Yes, those methods should work as seen here. Are you running into issues? It works in the examples.

Or do you mean you want the node update to automatically update the graph objective? That should be possible, but I will need to think it through a bit.

dlcole3 commented 1 month ago

@jalving I noticed you extended the JuMP.set_objective_function for nodes here. Can this be added for graphs as well (i.e., for setting the objective on the OptiGraph)?

Yes, those methods should work as seen here. Are you running into issues? It works in the examples.
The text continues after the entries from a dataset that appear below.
-- ==== Sys2Proof/Machine/Operands.lean ====
section
/-! DEFINITION. Operand forms and byte layouts. The manual gives bytes to five formats only (00_scope 3): the request frame, the
response frame, the notice record, the tune order and the block header. The data of the other responses is laid out here by one
convention, a DESIGN CHOICE (log 3): the items in the order their rule lists them, a number in the fewest whole bytes of its
range, least significant byte first (11 R190), an optional item as a presence byte and its value (0 when absent), an item from
a list of names as its place in that list, a list of no fixed length behind a count byte. Log 3 names every item laid out otherwise. -/

namespace Sys2Proof.Machine

/-! ## Operand forms -/

/-- A value taken as the nearer end of its range (02 R47, 04 R65, 12 R205). -/
def clampTo (lo hi n : Nat) : Nat := max lo (min hi n)

/-- The charge settings with every value in its range (02 R47). -/
def clampCharge (c : ChargeSettings) : ChargeSettings :=
  { precharge := clampTo 20 100 c.precharge, bulk := clampTo 100 1000 c.bulk, topoff := clampTo 20 300 c.topoff,
    taper := clampTo 10 100 c.taper, receiverCapacity := clampTo 200 2000 c.receiverCapacity,
    micCapacity := clampTo 200 2000 c.micCapacity, lowThreshold := clampTo 50 500 c.lowThreshold,
    serviceLimit := clampTo 300 5000 c.serviceLimit }

/-- The issue settings with every value in its range (04 R65). -/
def clampIssue (c : IssueSettings) : IssueSettings :=
  { leaseDuration := clampTo 60 43200 c.leaseDuration, latchWindow := clampTo 10 120 c.latchWindow,
    returnGrace := clampTo 0 3600 c.returnGrace, readyThreshold := clampTo 0 64 c.readyThreshold }

/-- A clip identifier as a record or request gives it: 1..96, else none (12 R205, 06 R118). -/
def clipNumber (n : Nat) : Option Nat :=
  if 1 ≤ n ∧ n ≤ 96 then some n else none

/-- The number of an optional clip identifier, 0 for none. -/
def clipOrZero (c : Option Nat) : Nat := c.getD 0

/-! ## Bytes -/

/-- n as k bytes, least significant first (11 R190). -/
def le : Nat → Nat → List Byte
  | 0, _ => []
  | k + 1, n => BitVec.ofNat 8 n :: le k (n / 256)

/-- The number that bytes spell, least significant first (11 R190). -/
def ofLe : List Byte → Nat
  | [] => 0
  | b :: bs => b.toNat + 256 * ofLe bs

def flagByte (b : Bool) : Byte := if b then 1 else 0

/-- An optional number: presence byte and k bytes of value, 0 when absent. -/
def optional (k : Nat) : Option Nat → List Byte
  | none => 0 :: le k 0
  | some n => 1 :: le k n

def kindCode : EntryKind → Nat
  | .vacant => 0 | .receiver => 1 | .guideMic => 2

def locationCode : Location → Nat
  | .inSlot => 0 | .releasing => 1 | .issued => 2 | .loose => 3

/-- The order of 02 R28's state list, EMPTY = 0 (11 R191). -/
def slotStateCode : SlotState → Nat
  | .empty => 0 | .identify => 1 | .precharge => 2 | .waitBudget => 3 | .bulk => 4 | .topoff => 5 | .full => 6 | .ready => 7
  | .releasing => 8 | .fault => 9 | .offline => 10

def phaseCode : Phase → Nat
  | .precharge => 0 | .bulk => 1 | .topoff => 2

/-- The fault cause byte of SLOT_FAULT: VOLT_HIGH 1, VOLT_LOW 2, TEMP_HIGH 4, TEMP_LOW 8, summed (11 R191). -/
def monitorsCode (m : Monitors) : Nat :=
  (if m.voltHigh then 1 else 0) + (if m.voltLow then 2 else 0) + (if m.tempHigh then 4 else 0) + (if m.tempLow then 8 else 0)

def groupStateCode : GroupState → Nat
  | .free => 0 | .opened => 1 | .closing => 2

def channelStateCode : ChannelState → Nat
  | .off => 0 | .live => 1 | .hold => 2 | .emergency => 3

def modeCode : ChannelMode → Nat
  | .disabled => 0 | .group => 1 | .fixed => 2

/-- The mode a byte of a stored channel record names (12 R203). The codes are the model's, the order of 06 R101's list (log 4). -/
def modeOf : Nat → Option ChannelMode
  | 0 => some .disabled | 1 => some .group | 2 => some .fixed | _ => none

def blockStateCode : BlockState → Nat
  | .erased => 0 | .written => 1 | .dirty => 2

def clipStateCode : ClipState → Nat
  | .writing => 0 | .valid => 1 | .stale => 2

/-- The class byte of a block header: 0x3C STANDARD, 0xC3 EMERGENCY (08 R137). -/
def classByte : ClipClass → Byte
  | .standard => 0x3C | .emergency => 0xC3

def storeStateCode : StoreState → Nat
  | .ready => 0 | .gathering => 1 | .erasing => 2 | .suspending => 3 | .suspendedAuto => 4 | .suspendedHeld => 5
  | .programming => 6

def playerStateCode : PlayerState → Nat
  | .idle => 0 | .filling => 1 | .playing => 2

/-- HOLD 0, ANNOUNCE 1, EMERGENCY 2 (11 R191, PLAYER_UNDERRUN). -/
def ownerCode : Owner → Nat
  | .hold => 0 | .announce => 1 | .emergency => 2

/-- INPUT 0, REQUEST 1 (11 R191, EMERGENCY_RAISED). -/
def raiseCode : RaiseCause → Nat
  | .input => 0 | .request => 1

/-- The byte of a refusal's reason. The manual has no list of the reasons and no codes; the model numbers those of 05 R85 in the order of its
checks, then that of 05 R90 and those of 08 R141 (log 3). -/
def reasonCode : Reason → Nat
  | .micKind => 0 | .micRetired => 1 | .micAssigned => 2 | .channelMode => 3 | .channelBound => 4 | .groupFree => 5
  | .clipLimit => 6 | .noBlock => 7

/-- SAVED 0, PROGRAM_FAIL 1, ERASE_FAIL 2, DROPPED 3 (12 R210). -/
def outcomeCode : SaveOutcome → Nat
  | .saved => 0 | .programFail => 1 | .eraseFail => 2 | .dropped => 3

def langBytes (l : Lang) : List Byte := [l.first, l.second]

def entryBytes (e : UnitEntry) (due : Bool) : List Byte :=
  le 1 (kindCode e.kind) ++ le 4 e.serial.toNat ++ le 1 (locationCode e.location)
    ++ optional 1 (e.slot.map (·.val)) ++ optional 1 (e.group.map (·.val + 1)) ++ optional 1 (e.channel.map (·.val))
    ++ optional 4 (e.deadline.map (·.toNat)) ++ le 2 e.charge ++ optional 4 (e.lastHeard.map (·.toNat))
    ++ optional 1 e.signal ++ le 2 e.cycles ++ [e.marks]
    ++ [flagByte e.retired, flagByte e.batteryFault, flagByte e.overdue, flagByte e.lowReported, flagByte due]
    ++ optional 1 (e.assigned.map (·.val + 1))

def occupantBytes : Occupant → List Byte
  | .none => 0 :: le 4 0
  | .enrolled u => 1 :: le 4 u.val
  | .unenrolled s => 2 :: le 4 s.toNat

def lastBytes : Option LastReading → List Byte
  | none => 0 :: le 7 0
  | some l => 1 :: (le 2 l.voltage ++ le 2 (BitVec.ofInt 16 l.temperature).toNat ++ le 2 l.current ++ [flagByte l.clamped])

def summaryBytes (s : SlotSummary) : List Byte :=
  le 1 (slotStateCode s.state) ++ optional 1 (s.pending.map phaseCode) ++ occupantBytes s.occupant ++ le 2 s.charge
    ++ lastBytes s.last ++ optional 2 s.granted ++ le 2 s.timer ++ [flagByte s.timerOn]
    ++ le 1 (monitorsCode s.forced) ++ le 1 (monitorsCode s.cause) ++ [flagByte s.latched]

def mixListBytes (l : List MixSource) : List Byte :=
  le 1 l.length ++ l.flatMap (fun e => le 1 e.source.val ++ le 2 e.gain)

def channelBytes (r : ChannelReport) : List Byte :=
  let f := r.record.config
  le 1 (modeCode f.mode) ++ langBytes f.language ++ le 1 f.fixedSource ++ le 2 f.primaryGain ++ mixListBytes f.mixList
    ++ le 2 f.announceGain ++ le 2 f.duckLevel ++ optional 1 f.holdClip ++ le 2 f.masterGain ++ le 2 f.floorGain
    ++ optional 1 (r.record.group.map (·.val + 1)) ++ le 1 (channelStateCode r.record.state)
    ++ optional 1 (r.record.primary.map (·.val)) ++ optional 1 (r.record.holdPlayer.map (·.val))
    ++ le 2 r.air ++ le 2 r.master

def linkBytes (l : Link) : List Byte :=
  optional 1 (l.unit.map (·.val)) ++ le 1 l.quality

def countsBytes (c : BlockCounts) : List Byte :=
  le 1 c.erased ++ le 1 c.written ++ le 1 c.dirty ++ le 1 c.free

/-- A directory record (08 R157), its class the byte of a block header and not a place in a list (log 3). -/
def clipBytes (c : Clip) : List Byte :=
  le 1 c.id ++ langBytes c.language ++ [classByte c.cls] ++ le 1 (clipStateCode c.state) ++ le 1 c.blocks.length ++ le 3 c.total

/-- The tune order's three bytes: unit, then air code (11 R191). -/
def orderBytes (o : Order) : List Byte := le 1 o.unit.val ++ le 2 o.air

/-- The subject type of a notice record (11 R191). -/
def subjectType : Subject → Nat
  | .none => 0 | .unit _ => 1 | .slot _ => 2 | .channel _ => 3 | .group _ => 4 | .player _ => 5 | .block _ => 6

/-- The subject number of a notice record, 0 for none (11 R191). -/
def subjectNumber : Subject → Nat
  | .none => 0 | .unit u => u.val | .slot i => i.val | .channel c => c.val | .group g => g.val + 1 | .player p => p.val
  | .block b => b.val

/-- The notice record's eleven bytes (11 R191). -/
def noticeBytes (n : Notice) : List Byte :=
  le 1 (noticeCode n.kind) ++ le 1 (subjectType n.subject) ++ le 1 (subjectNumber n.subject)
    ++ [n.detail.b0, n.detail.b1, n.detail.b2, n.detail.b3] ++ le 4 n.time.toNat

def strapBytes (s : Straps) : List Byte := [flagByte s.desk, flagByte s.transmitter, flagByte s.operations]

/-- The data bytes of a response. Tune orders and notices stand as 11 R191 lays them out; the rest is the model's layout (log 3): the count
bytes of Select Units, Read Directory, Start Announcement, Stop Player and a mix list, whose rules name none, the presence byte of the
clip's state in the CONFLICT of Begin Clip and the lost hold clip of Start Announcement included, and a rack and slot in one byte, rack x 16
+ slot, as 11 R191 packs them in notices. -/
def dataBytes : Data → List Byte
  | .none => []
  | .identity straps enabled folding site valid time =>
    le 2 0xA016 ++ le 1 1 ++ strapBytes straps ++ strapBytes enabled ++ le 1 folding ++ le 2 site ++ [flagByte (!valid)]
      ++ le 4 time.toNat
  | .notices left overflowed records =>
    le 1 records.length ++ le 1 left ++ [flagByte overflowed] ++ records.flatMap noticeBytes
  | .entry e due => entryBytes e due
  | .selected total units => le 2 total ++ le 1 units.length ++ units.flatMap (fun u => le 1 u.val)
  | .group g air overdue releasing =>
    le 1 (groupStateCode g.state) ++ optional 1 (g.mic.map (·.val)) ++ optional 1 (g.channel.map (·.val)) ++ le 1 g.members
      ++ optional 4 (g.openedAt.map (·.toNat)) ++ optional 2 air ++ le 1 overdue ++ le 1 releasing
  | .rack online misses budget sum slots =>
    [flagByte online] ++ le 1 misses ++ le 2 budget ++ le 2 sum ++ slots.flatMap summaryBytes
  | .channels records => records.flatMap channelBytes
  | .plan presence links states raised =>
    presence.map flagByte ++ links.flatMap linkBytes ++ states.flatMap (fun c => le 1 (channelStateCode c)) ++ [flagByte raised]
  | .directory state batch inHand prot key emergency standard total records =>
    le 1 (storeStateCode state) ++ le 1 batch ++ optional 1 (inHand.map (·.val)) ++ le 2 prot.toNat ++ [flagByte key]
      ++ countsBytes emergency ++ countsBytes standard ++ le 1 total ++ le 1 records.length ++ records.flatMap clipBytes
  | .clipDetail c blocks =>
    clipBytes c ++ c.blocks.flatMap (fun b => le 1 b.val) ++ blocks.flatMap (fun b => le 1 (blockStateCode b))
  | .issued u i c air deadline left =>
    le 1 u.val ++ le 1 i.val ++ le 1 c.val ++ le 2 air ++ le 4 deadline.toNat ++ le 1 left
  | .groupState g => le 1 (groupStateCode g)
  | .channelState c => le 1 (channelStateCode c)
  | .opened g c air time => le 1 (g.val + 1) ++ le 1 c.val ++ le 2 air ++ le 4 time.toNat
  | .reason r g => le 1 (reasonCode r) ++ (match g with | some g => le 1 (g.val + 1) | none => [])
  | .modeReason m => le 1 (reasonCode .channelMode) ++ le 1 (modeCode m)
  | .closed members moved state => le 1 members ++ le 1 moved ++ le 1 (groupStateCode state)
  | .moved old new air joined replaced dropped =>
    le 1 old.val ++ le 1 new.val ++ le 2 air ++ le 2 joined ++ le 2 replaced ++ le 2 dropped
  | .marks old new => [old, new]
  | .reported applied unheard skipped => le 1 applied ++ le 1 unheard ++ le 1 skipped
  | .linked applied strangers lost => le 1 applied ++ le 1 strangers ++ le 1 lost
  | .position i => le 1 i
  | .orders left resync orders => le 1 orders.length ++ le 1 left ++ [flagByte resync] ++ orders.flatMap orderBytes
  | .tuneMap total entries => le 2 total ++ le 1 entries.length ++ entries.flatMap orderBytes
  | .unitNumber u => le 1 u.val
  | .enrolled l slot => le 1 (locationCode l) ++ optional 1 (slot.map (·.val))
  | .budget applied revoked sum remaining waiting =>
    le 2 applied ++ le 1 revoked ++ le 2 sum ++ le 2 remaining ++ le 1 waiting
  | .channelSet state primary => le 1 (channelStateCode state) ++ optional 1 (primary.map (·.val))
  | .boundGroup g => le 1 (g.val + 1)
  | .times before after => le 4 before.toNat ++ le 4 after.toNat
  | .announced p total audible lost =>
    le 1 p.val ++ le 3 total ++ le 1 audible
      ++ (match lost with
          | none => le 1 0
          | some (clip, chans) => le 1 clip ++ le 1 chans.length ++ chans.flatMap (fun c => le 1 c.val))
  | .clipState st => optional 1 (st.map clipStateCode)
  | .owners os => os.flatMap (fun o => optional 1 (o.map ownerCode))
  | .stopped state owner clip position loops underrun chans =>
    le 1 (playerStateCode state) ++ optional 1 (owner.map ownerCode) ++ optional 1 clip ++ le 3 position ++ le 1 loops
      ++ [flagByte underrun] ++ le 1 chans.length ++ chans.flatMap (fun c => le 1 c.val)
  | .raised state cause time input clip players chans =>
    [flagByte state] ++ optional 1 (cause.map raiseCode) ++ optional 4 (time.map (·.toNat)) ++ [flagByte input] ++ le 1 clip
      ++ le 1 players ++ le 1 chans
  | .stillActive cause input => le 1 (raiseCode cause) ++ [flagByte input]
  | .cleared live hold off seconds => le 1 live ++ le 1 hold ++ le 1 off ++ le 4 seconds.toNat
  | .taken b => le 1 b.val
  | .appended total b free => le 3 total ++ le 1 b.val ++ le 3 free
  | .sealed blocks total => le 1 blocks ++ le 3 total
  | .playedBy p => le 1 p.val
  | .clipId id => le 1 id
  | .batch count => le 1 count
  | .suspended state b => le 1 (storeStateCode state) ++ optional 1 (b.map (·.val))
  | .storeState state => le 1 (storeStateCode state)
  | .bytes bs => bs
  | .protection map => le 2 map.toNat
  | .saving site => le 2 site
  | .options mask attention invert => le 3 mask.toNat ++ [flagByte attention, flagByte invert]

/-- The two-byte length of a response frame and its bytes before the check (11 R191). -/
def frameBody (st : Status) (cond tag : Byte) (data : List Byte) : List Byte :=
  statusCode st :: cond :: tag :: (le 2 data.length ++ data)

/-- A frame the port sends: its body and its check, complemented while the check-inversion test flag is set (11 R190, R199). -/
def sentFrame (invert : Bool) (body : List Byte) : List Byte :=
  body ++ [if invert then ~~~ (crc8 body) else crc8 body]

/-- The air code of channel n: (site code * 16 + n) modulo 65536 (05 R92). -/
def airCode (siteCode : Nat) (c : ChanNo) : Nat := (siteCode * 16 + c.val) % 65536

end Sys2Proof.Machine
end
Or do you mean you want the node update to automatically update the graph objective? That should be possible, but I will need to think it through a bit.

My bad. I made a mistake in that I did git pull but I had some unstashed errors, so it had not pulled the newest changes. It does work for graphs.

It does look like the warning statement when no objective is defined does throw an error saying that has_node_objective is not defined (from here). Below is a MWE for this:

using Plasmo, HiGHS

g = OptiGraph()

@optinode(g, n[1:2])

for node in n
    @variable(node, x >= 0)
    @objective(node, Min, x)
end

set_optimizer(g, HiGHS.Optimizer)
optimize!(g)

Also, it might be worth updating the output for variables. For the code above, if I call n[1][:x], it outputs the variable in the REPL as An Abstract JuMP Model[:x].

jalving commented 1 month ago

It does look like the warning statement when no objective is defined does throw an error saying that has_node_objective is not defined (from here). Below is a MWE for this:

Also, it might be worth updating the output for variables. For the code above, if I call n[1][:x], it outputs the variable in the REPL as An Abstract JuMP Model[:x].`

Interesting, these both work for me. Can you make sure you have a clean git pull?

jalving commented 1 month ago

it looks like doing index_map_FS = index_map[F, S] here is no longer valid Julia code. I'll look into a workaround. This turned out to be a bug that didn't get picked up in stable julia

jalving commented 1 month ago

@odow All of the private MOI methods should be gone with this PR. Let me know if you come across anything problematic.